Reputation: 1449
I do not want terms of length less than 3 or more than say 7.There's a straightforward way of doing this in R , but in Python I am not sure. I tried this, but still doesn't work
from sklearn.feature_extraction.text import CountVectorizer
regex1 = '/^[a-zA-Z]{3,7}$/'
vectorizer = CountVectorizer( analyzer='word',tokenizer= tokenize,stop_words = stopwords,token_pattern = regex1,min_df= 2, max_df = 0.9,max_features = 2000)
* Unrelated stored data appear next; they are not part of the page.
theorem Dec.walkStep_select (d : Dec) : (d.select h).walkStep = d.walkStep.select h := by
  rcases d.walk_cases with ⟨d', hbit⟩ | ⟨rest, hcnt, hinput⟩ | ⟨hcnt, hinput⟩ | ⟨b, hcnt, hinput⟩
  · rw [walkStep_of_hasBit hbit, walkStep_of_hasBit (d.hasBit_select h hbit), afterBit_select]
    have hchild : childTaken (d'.select h) = childTaken d' := rfl
    rw [hchild]
    split <;> rfl
  · by_cases hroot : d.walkNode = rootNode
    · rw [walkStep_of_end hcnt hinput hroot, d.core.consume_eos _ hinput]
      exact (walkStep_of_end (d := d.select h) hcnt hinput hroot).trans
        (by rw [(d.select h).core.consume_eos _ hinput]; rfl)
    · rw [walkStep_of_cut hcnt hinput hroot, d.core.consume_eos _ hinput]
      exact (walkStep_of_cut (d := d.select h) hcnt hinput hroot).trans
        (by rw [(d.select h).core.consume_eos _ hinput]; rfl)
  · rw [walkStep_of_nil hcnt hinput]
    exact walkStep_of_nil (d := d.select h) hcnt hinput
  · rw [walkStep_of_lone_byte hcnt hinput]
    exact walkStep_of_lone_byte (d := d.select h) hcnt hinput

theorem Dec.walkBody_select (d : Dec) : (d.select h).walkBody = d.walkBody.lift (Dec.select h) := by
  rw [walkBody, walkBody, walkStep_select]
  cases d.walkStep <;> rfl

theorem Dec.decodeStreamBody_select (d : Dec) : (d.select h).decodeStreamBody = d.decodeStreamBody.lift (Dec.select h) := by
  rw [decodeStreamBody, decodeStreamBody, walkStep_select]
  cases d.walkStep <;> rfl

theorem Dec.runBody_select (d : Dec) : (d.select h).runBody = d.runBody.lift (Dec.select h) := by
  have hstage : (d.select h).core.stageNow = d.core.stageNow := rfl
  have hload : ((d.select h).withCore { (d.select h).core with stage := 0 }).loadHeaderBody =
      (d.withCore { d.core with stage := 0 }).loadHeaderBody.lift (Dec.select h) :=
    (d.withCore { d.core with stage := 0 }).loadHeaderBody_select h
  rw [runBody, runBody, hstage, hload, buildTreeBody_select, genCodesBody_select, checkTbcBody_select,
    decodeStreamBody_select, inPhase_select, inPhase_select, Body.handOverDec_select, Body.handOverDec_select,
    Body.handOverDec_select, Body.handOverDec_select]
  generalize d.core.stageNow = n
  rcases n with _ | _ | _ | _ | n <;> rfl

/-- Every body of DEC. -/
theorem Dec.body_select (d : Dec) (i : Instr) : (d.select h).body i = (d.body i).lift (Dec.select h) := by
  cases i
  case dLoadHeader => exact (congrArg _ (d.loadHeaderBody_select h)).trans (d.inPhase_select h _ _)
  case dBuildTree => exact d.buildTreeBody_select h
  case dGenCodes => exact d.genCodesBody_select h
  case dCheckTbc => exact d.checkTbcBody_select h
  case dWalk => exact (congrArg _ (d.walkBody_select h)).trans (d.inPhase_select h _ _)
  case dDecodeStream => exact (congrArg _ (d.decodeStreamBody_select h)).trans (d.inPhase_select h _ _)
  case dRun => exact d.runBody_select h
  case dDrain =>
    rw [body, body]
    refine (congrArg (fun b => Body.lift _ b) (d.core.drainBody_select h)).trans ?_
    cases d.core.drainBody <;> rfl
  all_goals rfl

/-- A command on the changed machine is the command, and then the change. -/
theorem exec_select (i : Instr) (s : State) : exec i (s.select h) = andThen (exec i s) fun t => .next (t.select h) := by
  cases hunit : i.unit with
  | enc => rw [exec_eq_runEnc_body _ _ hunit, exec_eq_runEnc_body _ _ hunit, ← runEnc_select, ← Enc.body_select]; rfl
  | dec => rw [exec_eq_runDec_body _ _ hunit, exec_eq_runDec_body _ _ hunit, ← runDec_select, ← Dec.body_select]; rfl

end Sys2Proof.Machine

open Sys2Proof Sys2Proof.Machine

/-- Settles O35: every command's body commutes with setting the selections. -/
theorem commandsIgnoreHostSelections : Obligations.CommandsIgnoreHostSelections :=
  fun ct nd di ei i s => exec_select ⟨ct, nd, di, ei⟩ i s
end

section
/-! SUPPORT. Bits in the order they are sent (20_memory R104, 43_bitpacker R230): the bits of a number, of a byte and of a code, and how
a string of bits becomes bytes and comes back (30_encoding R138, R139, 44_bitreader R251). -/

namespace Sys2Proof.Machine

/-! ### The low bits of a number -/

/-- The `n` low bits of `v`, most significant first. -/
def lowBits (n v : Nat) : List Bool := (List.range n).map fun j => v.testBit (n - 1 - j)

@[simp] theorem length_lowBits (n v : Nat) : (lowBits n v).length = n := by simp [lowBits]

@[simp] theorem lowBits_zero (v : Nat) : lowBits 0 v = [] := rfl

theorem lowBits_congr {n v w : Nat} (h : ∀ i < n, v.testBit i = w.testBit i) : lowBits n v = lowBits n w :=
  List.map_congr_left fun j hj => h _ (by have := List.mem_range.mp hj; omega)

/-- The high part and the low part. -/
theorem lowBits_add (n m v : Nat) : lowBits (n + m) v = lowBits n (v >>> m) ++ lowBits m v := by
  rw [lowBits, List.range_add, List.map_append, List.map_map]
  congr 1
  · refine List.map_congr_left fun j hj => ?_
    have hj := List.mem_range.mp hj
    rw [Nat.testBit_shiftRight]
    congr 1
    omega
  · refine List.map_congr_left fun j hj => ?_
    have hj := List.mem_range.mp hj
    rw [Function.comp_apply]
    congr 1
    omega

/-- A field `w` of `m` bits put below `v`. -/
theorem lowBits_shiftLeft_or {n m v w : Nat} (hw : w < 2 ^ m) :
    lowBits (n + m) ((v <<< m) ||| w) = lowBits n v ++ lowBits m w := by
  rw [lowBits_add]
  congr 1
  · rw [Nat.shiftRight_or_distrib, Nat.shiftLeft_shiftRight, Nat.shiftRight_eq_div_pow w, Nat.div_eq_of_lt hw, Nat.or_zero]
  · refine lowBits_congr fun i hi => ?_
    rw [Nat.testBit_or, Nat.testBit_shiftLeft, decide_eq_false (by omega), Bool.false_and, Bool.false_or]

theorem codeBits_eq (k : Code) : codeBits k = lowBits k.len.toNat k.pat.toNat := rfl

theorem bitsOfByte_eq (b : Byte) : bitsOfByte b = lowBits 8 b.toNat := rfl

theorem pendingBits_eq (e : Enc) : pendingBits e = lowBits e.pkPend.toNat e.pkAcc.toNat := rfl

@[simp] theorem length_bitsOfByte (b : Byte) : (bitsOfByte b).length = 8 := rfl

@[simp] theorem length_codeBits (k : Code) : (codeBits k).length = k.len.toNat := length_lowBits _ _

theorem bitsOfByte_ofNat (v : Nat) : bitsOfByte (BitVec.ofNat 8 v) = lowBits 8 v := by
  rw [bitsOfByte_eq]
  exact lowBits_congr fun i hi => by rw [BitVec.toNat_ofNat, Nat.testBit_mod_two_pow, decide_eq_true hi, Bool.true_and]

@[simp] theorem length_flatMap_bitsOfByte (bytes : List Byte) : (bytes.flatMap bitsOfByte).length = 8 * bytes.length := by
  induction bytes with
  | nil => rfl
  | cons b bytes ih =>
    rw [List.flatMap_cons, List.length_append, ih, length_bitsOfByte, List.length_cons]
    omega

/-- A flush (43_bitpacker R231): the bits of the bytes it emits, and those it leaves. -/
theorem flushedBytes_bits (a p n : Nat) (h : 8 * n ≤ p) :
    (flushedBytes a p n).flatMap bitsOfByte ++ lowBits (p - 8 * n) a = lowBits p a := by
  induction n with
  | zero => rfl
  | succ n ih =>
    have hsplit : p - 8 * n = 8 + (p - 8 * (n + 1)) := by omega
    have hlast : flushedBytes a p (n + 1) = flushedBytes a p n ++ [BitVec.ofNat 8 (a >>> (p - 8 * (n + 1)))] := by
      simp [flushedBytes, List.range_succ]
    rw [← ih (by omega), hlast, List.flatMap_append, List.flatMap_singleton, bitsOfByte_ofNat, List.append_assoc, hsplit,
      lowBits_add]

/-! ### Bytes from bits -/

/-- The number read from the first `n` bits of a list, most significant first, padded with zeros. -/
theorem testBit_foldl_range (bits : List Bool) (n j : Nat) (h : j < n) :
    ((List.range n).foldl (fun acc i => 2 * acc + (bits.getD i false).toNat) 0).testBit j = bits.getD (n - 1 - j) false := by
  induction n generalizing j with
  | zero => exact absurd h (Nat.not_lt_zero j)
  | succ n ih =>
    rw [List.range_succ, List.foldl_append, List.foldl_cons, List.foldl_nil, ← Nat.bit_val]
    cases j with
    | zero => exact Nat.testBit_bit_zero _ _
    | succ j =>
      rw [Nat.testBit_bit_succ, ih j (by omega)]
      congr 1
      omega

theorem getLsbD_byteOfBits (bits : List Bool) {j : Nat} (h : j < 8) :
    (byteOfBits bits).getLsbD j = bits.getD (7 - j) false := by
  rw [byteOfBits, BitVec.getLsbD_ofNat, decide_eq_true h, Bool.true_and, testBit_foldl_range bits 8 j h]

/-- The bits of such a byte are the list's first eight, padded with zeros. -/
theorem bitsOfByte_byteOfBits (bits : List Bool) :
    bitsOfByte (byteOfBits bits) = (List.range 8).map fun i => bits.getD i false :=
  List.map_congr_left fun j hj => by
    have hj := List.mem_range.mp hj
    rw [getLsbD_byteOfBits bits (by omega)]
    congr 1
    omega

/-- With at most eight bits, they come first. -/
theorem take_bitsOfByte_byteOfBits {bits : List Bool} (h : bits.length ≤ 8) :
    (bitsOfByte (byteOfBits bits)).take bits.length = bits := by
  rw [bitsOfByte_byteOfBits]
  refine List.ext_getElem (by simp [h]) fun i hi hi' => ?_
  simp [hi']

/-- A byte's bits make that byte. -/
theorem byteOfBits_bitsOfByte_append (b : Byte) (bits : List Bool) : byteOfBits (bitsOfByte b ++ bits) = b := by
  refine BitVec.eq_of_getLsbD_eq fun j hj => ?_
  rw [getLsbD_byteOfBits _ hj, List.getD_append _ _ _ _ (by rw [length_bitsOfByte]; omega)]
  have h : 7 - (7 - j) = j := by omega
  simp [bitsOfByte, List.getD_eq_getElem?_getD, show 7 - j < 8 by omega, h]

theorem length_packBits (bits : List Bool) : (packBits bits).length = (bits.length + 7) / 8 := by simp [packBits]

@[simp] theorem packBits_nil : packBits [] = [] := rfl

/-- Up to eight bits make one byte. -/
theorem packBits_of_le {bits : List Bool} (hpos : 0 < bits.length) (hle : bits.length ≤ 8) :
    packBits bits = [byteOfBits bits] := by
  have hone : (bits.length + 7) / 8 = 1 := by omega
  rw [packBits, hone]
  rfl

/-- Whole bytes first. -/
theorem packBits_bitsOfByte_append (b : Byte) (bits : List Bool) : packBits (bitsOfByte b ++ bits) = b :: packBits bits := by
  have hlen : ((bitsOfByte b ++ bits).length + 7) / 8 = (bits.length + 7) / 8 + 1 := by
    rw [List.length_append, length_bitsOfByte]
    omega
  rw [packBits, hlen, List.range_succ_eq_map, List.map_cons, List.map_map, Nat.mul_zero, List.drop_zero,
    byteOfBits_bitsOfByte_append]
  refine congrArg (b :: ·) (List.map_congr_left fun j _ => ?_)
  have hdrop : 8 * j.succ = (bitsOfByte b).length + 8 * j := by rw [length_bitsOfByte]; omega
  rw [Function.comp_apply, hdrop, List.drop_length_add_append]

theorem packBits_flatMap_append (bytes : List Byte) (bits : List Bool) :
    packBits (bytes.flatMap bitsOfByte ++ bits) = bytes ++ packBits bits := by
  induction bytes with
  | nil => rfl
  | cons b bytes ih =>
    rw [List.flatMap_cons, List.append_assoc, packBits_bitsOfByte_append, ih]
    rfl

/-- Every string of bits is whole bytes and fewer than eight bits more. -/
theorem exists_bytes_append (bits : List Bool) :
    ∃ (bytes : List Byte) (tail : List Bool), bits = bytes.flatMap bitsOfByte ++ tail ∧ tail.length < 8 := by
  induction hn : bits.length / 8 generalizing bits with
  | zero => exact ⟨[], bits, rfl, by omega⟩
  | succ n ih =>
    obtain ⟨bytes, tail, hbits, htail⟩ := ih (bits.drop 8) (by rw [List.length_drop]; omega)
    have hlen : (bits.take 8).length = 8 := by rw [List.length_take]; omega
    have hhead : bitsOfByte (byteOfBits (bits.take 8)) = bits.take 8 := by
      have h := take_bitsOfByte_byteOfBits (le_of_eq hlen)
      rwa [hlen, List.take_of_length_le (le_of_eq (length_bitsOfByte _))] at h
    refine ⟨byteOfBits (bits.take 8) :: bytes, tail, ?_, htail⟩
    rw [List.flatMap_cons, List.append_assoc, ← hbits, hhead, List.take_append_drop]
vectorizer1 = vectorizer.fit_transform(token_dict.values())
Tried other regex too -
"^[a-zA-Z]{3,7}$"
r'^[a-zA-Z]{3,7}$'
Upvotes: 3
Views: 3343
Reputation: 11032
I think your regex pattern is wrong here. Its of Javscript. It should be like
regex1 = r'^[a-zA-Z]{3,7}$'
Also I am assuming that the regex should match entire string NOT some sub-string. So if a string is like aaaaabbb cc
should be discarded.
If it doesn't you should use word boundary \b
instead of start ^
and end $
anchors. So it should be
regex1 = r'\b[a-zA-Z]{3,7}\b'
Here is a working example
from sklearn.feature_extraction.text import CountVectorizer
regex1 = r'\b[a-zA-Z]{3,7}\b'
token_dict = {123: 'horses', 345: 'ab'}
vectorizer = CountVectorizer(token_pattern = regex1)
vectorizer1 = vectorizer.fit_transform(token_dict.values())
print(vectorizer.get_feature_names())
Output
['horses']
Upvotes: 1
Reputation: 2103
In the documentation of CountVectorizer, it is provided that default token_pattern
takes tokens of 2 or more alphanumeric characters. If you want to change this, pass your own regex
In your case, add token_pattern = "^[a-zA-Z]{3,7}$"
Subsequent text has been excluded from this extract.